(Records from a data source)
*** Block opens ***

-- ==== Sys2Proof/Machine/Points.lean ====
section
/-!
DEFINITION. The arithmetic of the Points (09 R255 to R262): the kept list of a row, its decision, LOGPROB, the distributions of
draft nodes, and the walk over a verification tree. Nothing here changes the state.
-/

namespace Sys2Proof.Machine

/-- L2E and LN2 (R256). -/
def l2e : Nat := 0x3FB8AA3B
def ln2F : Nat := 0x3F317218

/-- A count as FP32. -/
def f32Nat (n : Nat) : Nat := (f32Round false n 1 0).1

/-- x < y on FP32 values; false with a NaN. -/
def f32Lt (x y : Nat) : Bool := (f32 x).lt (f32 y)

/-- x ≥ y on FP32 values; false with a NaN. -/
def f32Ge (x y : Nat) : Bool := !(f32 x).isNan && !(f32 y).isNan && !f32Lt x y

/-- A positive value. -/
def f32Pos (x : Nat) : Bool := f32Lt 0 x

def mulF (x y : Nat) : Nat := (f32Mul x y).1
def addF (x y : Nat) : Nat := (f32Add x y).1
def subF (x y : Nat) : Nat := (f32Sub x y).1

/-- Step 1 on the logit of a token that counts n times. -/
def penalize (x : Sess) (n z : Nat) : Nat :=
  let z1 := if x.rep.toNat = f32One then z else if f32Pos z then mulF z (f32Recip x.rep.toNat).1 else mulF z x.rep.toNat
  subF (subF z1 (mulF x.freq.toNat (f32Nat n))) x.pres.toNat

/-- The logits after step 1: counts of the window, and of the drafts on the path (R261). -/
def penalized (x : Sess) (drafts z : List Nat) : List Nat :=
  let counted := penTokens x ++ drafts
  ((List.range z.length).zip z).map (fun e =>
    if mem e.1 counted then penalize x (penCount x e.1 + (drafts.filter (· == e.1)).length) e.2 else e.2)

/-- The running sums of step 7. -/
def chainSums : Nat → List Nat → List Nat
  | _, [] => []
  | a, w :: t => let b := addF a w; b :: chainSums b t

/-- S_0 = p_0, S_i = S_(i−1) + p_i. -/
def sums : List Nat → List Nat
  | [] => []
  | w :: t => w :: chainSums w t

/-- A row after steps 1 to 7: no candidate at all; the largest token of step 3; every candidate in the order of step 5 as (token, u); the kept list as
(token, weight) and its total S_i*; K_sum; and in the +∞ case how many tokens are +∞. -/
structure RowDist where
  none_ : Bool := false
  greedy : Nat := 0
  us : List (Nat × Nat) := []
  kept : List (Nat × Nat) := []
  total : Nat := 0
  ksum : Nat := 0
  infs : Option Nat := none
deriving DecidableEq, Repr

/-- TEMP is +0 (or the other zero). -/
def tempZero (x : Sess) : Bool := x.temp.toNat % 2 ^ 31 == 0

/-- The list ordered by descending value, ascending token on a tie. -/
def byValue (l : List (Nat × Nat)) : List (Nat × Nat) := sortBy (fun a b => !f32Lt a.2 b.2) l

/-- The kept list from an ordered list (token, u): TOP_K, MIN_P, TOP_P (steps 5 to 7); its total and K_sum. -/
def keepList (x : Sess) (us0 : List (Nat × Nat)) : List (Nat × Nat) × Nat × Nat :=
  let us := if x.topK = 0 then us0 else us0.take x.topK
  let m := (us.head?.map (·.2)).getD 0
  let ps := us.map (fun e => (e.1, (f32Exp2 (subF e.2 m)).1))
  let ksum := (sums (ps.map (·.2))).getLast?.getD 0
  let lead := ps.take 1 ++ (ps.drop 1).takeWhile (fun e => f32Ge e.2 x.minP.toNat)
  let ss := sums (lead.map (·.2))
  let theta := mulF x.topP.toNat (ss.getLast?.getD 0)
  let k := (ss.takeWhile (fun v => !f32Ge v theta)).length
  let istar := min k (lead.length - 1)
  (lead.take (istar + 1), (ss[istar]?).getD 0, ksum)

/-- Steps 1 to 7 of R255 for a row. -/
def rowDist (x : Sess) (drafts z : List Nat) : RowDist :=
  let zs := penalized x drafts z
  let C := ((List.range zs.length).zip zs).filter (fun e => !(f32 e.2).isNan && e.2 != negInf)
  let infs := C.filter (fun e => e.2 == fp32.infBits)
  if C.isEmpty then { none_ := true }
  else
    let big := ((byValue C).head?.map (·.1)).getD 0
    if infs.isEmpty then
      let c := if tempZero x then l2e else mulF l2e (f32Recip x.temp.toNat).1
      let us := byValue (C.map (fun e => (e.1, mulF e.2 c)))
      let k := keepList x us
      { greedy := big, us := us, kept := k.1, total := k.2.1, ksum := k.2.2 }
    else
      let us := infs.map (fun e => (e.1, 0))
      let k := keepList x us
      { greedy := big, us := us, kept := k.1, total := k.2.1, ksum := k.2.2, infs := some infs.length }

/-- LOGPROB of a token of the row (R256): u is defined for every candidate, kept under TOP_K or not. -/
def RowDist.logprob (d : RowDist) (tok : Nat) : Nat :=
  match d.infs with
  | some n => negLn n
  | none =>
    let m := (d.us.head?.map (·.2)).getD 0
    let u := ((d.us.find? (fun e => e.1 == tok)).map (·.2)).getD negInf
    mulF (subF (subF u m) (f32Log2 d.ksum).1) ln2F

/-- Step 8 over weights with total W and draw r: the first running sum above r × W, else the last token. -/
def pick (w : List (Nat × Nat)) (W r : Nat) : Nat :=
  let x := mulF r W
  let k := ((sums (w.map (·.2))).takeWhile (fun v => !f32Lt x v)).length
  ((w[min k (w.length - 1)]?).map (·.1)).getD 0

/-- The token of a row that no draft precedes (R255): the largest under TEMP +0, else a draw. -/
def RowDist.decide_ (x : Sess) (d : RowDist) (q dn : Nat) : Nat :=
  if tempZero x && d.infs.isNone then d.greedy else pick d.kept d.total (draw x.seed q dn)

/-! ### Trees of drafts (R223, R260, R261) -/

/-- The mark of a tree place whose token has not been drawn. -/
def noTok : Nat := 0xFFFFFFFF

/-- The parent of node n, from 1 to 15. -/
def parentOf (x : Sess) (n : Nat) : Nat := fld x.parents.toNat (4 * (n - 1) + 3) (4 * (n - 1))

/-- The path from node n up to node 0, n first; fuel 16. -/
def upPath (x : Sess) : Nat → Nat → List Nat
  | 0, n => [n]
  | k + 1, n => if n = 0 then [0] else n :: upPath x k (parentOf x n)

/-- The depth of a node. -/
def depthOf (x : Sess) (n : Nat) : Nat := (upPath x 16 n).length - 1

/-- The nodes of the tree at a depth. -/
def nodesAt (x : Sess) (k : Nat) : List Nat := (List.range x.specNodes).filter (fun n => depthOf x n == k)

/-- The nodes of the tree of depth at most k, ascending. -/
def nodesTo (x : Sess) (k : Nat) : List Nat := (List.range x.specNodes).filter (fun n => decide (depthOf x n ≤ k))

/-- The children of a node, ascending. -/
def childrenOf (x : Sess) (n : Nat) : List Nat := (List.range x.specNodes).filter (fun c => c != 0 && parentOf x c == n)

/-- The tree mask of listed nodes, renumbered by their place in the list. -/
def maskFor (x : Sess) (nodes : List Nat) (n : Nat) : Nat := maskOf ((upPath x 16 n).filterMap (fun a => indexOf a nodes))

/-- The drafts on the path from node 1 to n. -/
def pathToks (x : Sess) (tree : List Nat) (n : Nat) : List Nat :=
  ((upPath x 16 n).filter (· != 0)).map (fun a => (tree[a]?).getD noTok)

/-- A quotient of positive FP32 values, rounded once. -/
def quotF (a b : Nat) : Nat :=
  match f32 a, f32 b with
  | .num _ m e, .num _ k g => if k = 0 then 0 else (f32Round false m k (e - g)).1
  | _, _ => 0

/-- Q_n: the kept list of a draft row with its weights divided by S_i*. -/
def draftDist (d : RowDist) (node : Nat) : DraftDist :=
  { node := node, toks := d.kept.map (fun e => (e.1, BitVec.ofNat 32 (quotF e.2 d.total))) }

/-- Q_n(t). -/
def DraftDist.prob (q : DraftDist) (t : Nat) : Nat := ((q.toks.find? (fun e => e.1 == t)).map (fun e => e.2.toNat)).getD 0

/-- What the walk of R261 finds: accepted nodes in order with their LOGPROB, then the final token with its own, or no candidate. -/
structure Walk where
  accepted : List (Nat × Nat) := []
  final : Option (Nat × Nat) := none
deriving DecidableEq, Repr

/-- w[t] := max(+0, w[t] − Q(t) × W) for each token of the list. -/
def lessDraft (q : DraftDist) (W : Nat) (w : List (Nat × Nat)) : List (Nat × Nat) :=
  w.map (fun e => let v := subF e.2 (mulF (q.prob e.1) W); (e.1, if f32Pos v then v else 0))

/-- The children of a node tried in order at position q: the accepted child, or the weights and draws left. -/
def tryKids (x : Sess) (tree : List Nat) (p : RowDist) (qd : DraftDist) (q : Nat) :
    List Nat → List (Nat × Nat) → Nat → Nat → Option Nat × List (Nat × Nat) × Nat × Nat
  | [], w, W, d => (none, w, W, d)
  | c :: t, w, W, d =>
    let tok := (tree[c]?).getD noTok
    let wx := ((w.find? (fun e => e.1 == tok)).map (·.2)).getD 0
    if f32Lt (mulF (mulF (draw x.seed q d) (qd.prob tok)) W) wx then (some c, w, W, d + 1)
    else
      let w1 := lessDraft qd W w
      let W1 := (sums (w1.map (·.2))).getLast?.getD 0
      if f32Pos W1 then tryKids x tree p qd q t w1 W1 (d + 1) else tryKids x tree p qd q t p.kept p.total (d + 1)

/-- The walk of R261 from node n for the token at position q; `rows` are the logits of the nodes. Fuel is the depth. -/
def walk (x : Sess) (tree : List Nat) (dists : List DraftDist) (rows : List (List Nat)) : Nat → Nat → Nat → Walk
  | 0, _, _ => {}
  | k + 1, n, q =>
    let p := rowDist x (pathToks x tree n) ((rows[n]?).getD [])
    if p.none_ then {}
    else if tempZero x then
      match (childrenOf x n).find? (fun c => (tree[c]?).getD noTok == p.greedy) with
      | some c => let r := walk x tree dists rows k c (q + 1); { r with accepted := (c, p.logprob p.greedy) :: r.accepted }
      | none => { final := some (p.greedy, p.logprob p.greedy) }
    else
      let qd := (dists.find? (fun e => e.node == n)).getD { node := n, toks := [] }
      match tryKids x tree p qd q (childrenOf x n) p.kept p.total 0 with
      | (some c, _, _, _) =>
        let r := walk x tree dists rows k c (q + 1)
        { r with accepted := (c, p.logprob ((tree[c]?).getD 0)) :: r.accepted }
      | (none, w, W, d) => let t := pick w W (draw x.seed q d); { final := some (t, p.logprob t) }

end Sys2Proof.Machine
end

*** Block closes ***

Requirement: All that is wanted is the stretch of lines above from the one containing "< y on FP32" through the one containing "def penalize (x", duplicated exactly.

Task result:
/-- x < y on FP32 values; false with a NaN. -/
def f32Lt (x y : Nat) : Bool := (f32 x).lt (f32 y)

/-- x ≥ y on FP32 values; false with a NaN. -/
def f32Ge (x y : Nat) : Bool := !(f32 x).isNan && !(f32 y).isNan && !f32Lt x y

/-- A positive value. -/
def f32Pos (x : Nat) : Bool := f32Lt 0 x

def mulF (x y : Nat) : Nat := (f32Mul x y).1
def addF (x y : Nat) : Nat := (f32Add x y).1
def subF (x y : Nat) : Nat := (f32Sub x y).1

/-- Step 1 on the logit of a token that counts n times. -/
def penalize (x : Sess) (n z : Nat) : Nat :=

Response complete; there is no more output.